The bill, approved by the Senate in August before spinning wheels in the House, includes $5 billion to be spent during the next several years on investment in electric and other low-emission school buses that run on natural gas or propane. The legislation would make it possible for school districts across the country to buy about as many as 11,000 electric buses - not a huge dent in the estimated 480,000 buses rolling nationwide, but an appreciable number.
According to a White House statement issued after the Senate action in August:
"American school buses play a critical role in expanding access to education, but they are also a significant source of pollution. The legislation will deliver thousands of electric school buses nationwide, including in rural communities, helping school districts across the country buy clean, American-made, zero-emission buses, and replace the yellow school bus fleet for America's children."

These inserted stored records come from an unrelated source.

/-! ## advance -/

@[simp] theorem State.advance_regs (u : State) (len : Word) : (s.advance u len).regs = s.regs := rfl
@[simp] theorem State.advance_pc (u : State) (len : Word) : (s.advance u len).pc = u.pc + len := rfl
@[simp] theorem State.advance_flags (u : State) (len : Word) : (s.advance u len).flags = s.flags := rfl
@[simp] theorem State.advance_segs (u : State) (len : Word) : (s.advance u len).segs = s.segs := rfl
@[simp] theorem State.advance_lwa (u : State) (len : Word) : (s.advance u len).lwa = s.lwa := rfl
@[simp] theorem State.advance_cycles (u : State) (len : Word) : (s.advance u len).cycles = s.cycles := rfl
@[simp] theorem State.advance_curRow (u : State) (len : Word) : (s.advance u len).curRow = s.curRow := rfl
@[simp] theorem State.advance_curCol (u : State) (len : Word) : (s.advance u len).curCol = s.curCol := rfl
@[simp] theorem State.advance_run (u : State) (len : Word) : (s.advance u len).run = s.run := rfl
@[simp] theorem State.advance_bpos (u : State) (len : Word) : (s.advance u len).bpos = s.bpos := rfl
@[simp] theorem State.advance_batch (u : State) (len : Word) : (s.advance u len).batch = s.batch := rfl
@[simp] theorem State.advance_mem (u : State) (len : Word) : (s.advance u len).mem = s.mem := rfl
@[simp] theorem State.advance_setup (u : State) (len : Word) : (s.advance u len).setup = s.setup := rfl
@[simp] theorem State.advance_shutdownAt (u : State) (len : Word) : (s.advance u len).shutdownAt = s.shutdownAt := rfl
@[simp] theorem State.advance_events (u : State) (len : Word) : (s.advance u len).events = s.events := rfl

/-! ## Two writes of one field -/

@[simp] theorem State.setPc_setPc (v w : Word) : (s.setPc v).setPc w = s.setPc w := rfl
@[simp] theorem State.setFlags_setFlags (v w : Word) : (s.setFlags v).setFlags w = s.setFlags w := rfl
@[simp] theorem State.emit_nil : s.emit [] = s := by simp [State.emit]
@[simp] theorem State.emit_emit (es fs : List Event) : (s.emit es).emit fs = s.emit (es ++ fs) := by
  simp [State.emit]

/-! ## What a read sees of an update of another part -/

@[simp] theorem State.setReg_flag (i : Fin 8) (v : Word) (j : Nat) : (s.setReg i v).flag j = s.flag j := rfl
@[simp] theorem State.setReg_seg (i : Fin 8) (v : Word) (j : Sel) : (s.setReg i v).seg j = s.seg j := rfl
@[simp] theorem State.setReg_readByte (i : Fin 8) (v : Word) (j : Word) : (s.setReg i v).readByte j = s.readByte j := rfl
@[simp] theorem State.setPc_reg (v : Word) (j : Fin 8) : (s.setPc v).reg j = s.reg j := rfl
@[simp] theorem State.setPc_flag (v : Word) (j : Nat) : (s.setPc v).flag j = s.flag j := rfl
@[simp] theorem State.setPc_seg (v : Word) (j : Sel) : (s.setPc v).seg j = s.seg j := rfl
@[simp] theorem State.setPc_readByte (v : Word) (j : Word) : (s.setPc v).readByte j = s.readByte j := rfl
@[simp] theorem State.setFlags_reg (w : Word) (j : Fin 8) : (s.setFlags w).reg j = s.reg j := rfl
@[simp] theorem State.setFlags_seg (w : Word) (j : Sel) : (s.setFlags w).seg j = s.seg j := rfl
@[simp] theorem State.setFlags_readByte (w : Word) (j : Word) : (s.setFlags w).readByte j = s.readByte j := rfl
@[simp] theorem State.setFlag_reg (k : Nat) (b : Bool) (j : Fin 8) : (s.setFlag k b).reg j = s.reg j := rfl
@[simp] theorem State.setFlag_seg (k : Nat) (b : Bool) (j : Sel) : (s.setFlag k b).seg j = s.seg j := rfl
@[simp] theorem State.setFlag_readByte (k : Nat) (b : Bool) (j : Word) : (s.setFlag k b).readByte j = s.readByte j := rfl
@[simp] theorem State.setSeg_reg (k : Sel) (v : Half) (j : Fin 8) : (s.setSeg k v).reg j = s.reg j := rfl
@[simp] theorem State.setSeg_flag (k : Sel) (v : Half) (j : Nat) : (s.setSeg k v).flag j = s.flag j := rfl
@[simp] theorem State.setSeg_readByte (k : Sel) (v : Half) (j : Word) : (s.setSeg k v).readByte j = s.readByte j := rfl
@[simp] theorem State.emit_reg (es : List Event) (j : Fin 8) : (s.emit es).reg j = s.reg j := rfl
@[simp] theorem State.emit_flag (es : List Event) (j : Nat) : (s.emit es).flag j = s.flag j := rfl
@[simp] theorem State.emit_seg (es : List Event) (j : Sel) : (s.emit es).seg j = s.seg j := rfl
@[simp] theorem State.emit_readByte (es : List Event) (j : Word) : (s.emit es).readByte j = s.readByte j := rfl
@[simp] theorem State.raise_reg (d : Diag) (j : Fin 8) : (s.raise d).reg j = s.reg j := rfl
@[simp] theorem State.raise_flag (d : Diag) (j : Nat) : (s.raise d).flag j = s.flag j := rfl
@[simp] theorem State.raise_seg (d : Diag) (j : Sel) : (s.raise d).seg j = s.seg j := rfl
@[simp] theorem State.raise_readByte (d : Diag) (j : Word) : (s.raise d).readByte j = s.readByte j := rfl
@[simp] theorem State.setCursor_reg (row col : Nat) (j : Fin 8) : (s.setCursor row col).reg j = s.reg j := rfl
@[simp] theorem State.setCursor_flag (row col : Nat) (j : Nat) : (s.setCursor row col).flag j = s.flag j := rfl
@[simp] theorem State.setCursor_seg (row col : Nat) (j : Sel) : (s.setCursor row col).seg j = s.seg j := rfl
@[simp] theorem State.setCursor_readByte (row col : Nat) (j : Word) : (s.setCursor row col).readByte j = s.readByte j := rfl
@[simp] theorem State.stop_reg (j : Fin 8) : (s.stop).reg j = s.reg j := rfl
@[simp] theorem State.stop_flag (j : Nat) : (s.stop).flag j = s.flag j := rfl
@[simp] theorem State.stop_seg (j : Sel) : (s.stop).seg j = s.seg j := rfl
@[simp] theorem State.stop_readByte (j : Word) : (s.stop).readByte j = s.readByte j := rfl
@[simp] theorem State.countCycle_reg (j : Fin 8) : (s.countCycle).reg j = s.reg j := rfl
@[simp] theorem State.countCycle_flag (j : Nat) : (s.countCycle).flag j = s.flag j := rfl
@[simp] theorem State.countCycle_seg (j : Sel) : (s.countCycle).seg j = s.seg j := rfl
@[simp] theorem State.countCycle_readByte (j : Word) : (s.countCycle).readByte j = s.readByte j := rfl
@[simp] theorem State.advance_reg (u : State) (len : Word) (j : Fin 8) : (s.advance u len).reg j = s.reg j := rfl
@[simp] theorem State.advance_flag (u : State) (len : Word) (j : Nat) : (s.advance u len).flag j = s.flag j := rfl
@[simp] theorem State.advance_seg (u : State) (len : Word) (j : Sel) : (s.advance u len).seg j = s.seg j := rfl
@[simp] theorem State.advance_readByte (u : State) (len : Word) (j : Word) : (s.advance u len).readByte j = s.readByte j := rfl

end Sys2Proof.Machine
end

The infrastructure legislation, besides cutting diesel air pollution linked to asthma, also is expected to drive demand for American-made batteries and vehicles, resulting in new jobs.
Biden, following the House vote, described the legislation as "a once-in-a-generation bipartisan infrastructure bill that will create millions of jobs, turn the climate crisis into an opportunity, and put us on a path to win the economic competition for the 21st Century."
A formal signing ceremony is expected soon, the president told reporters on Saturday.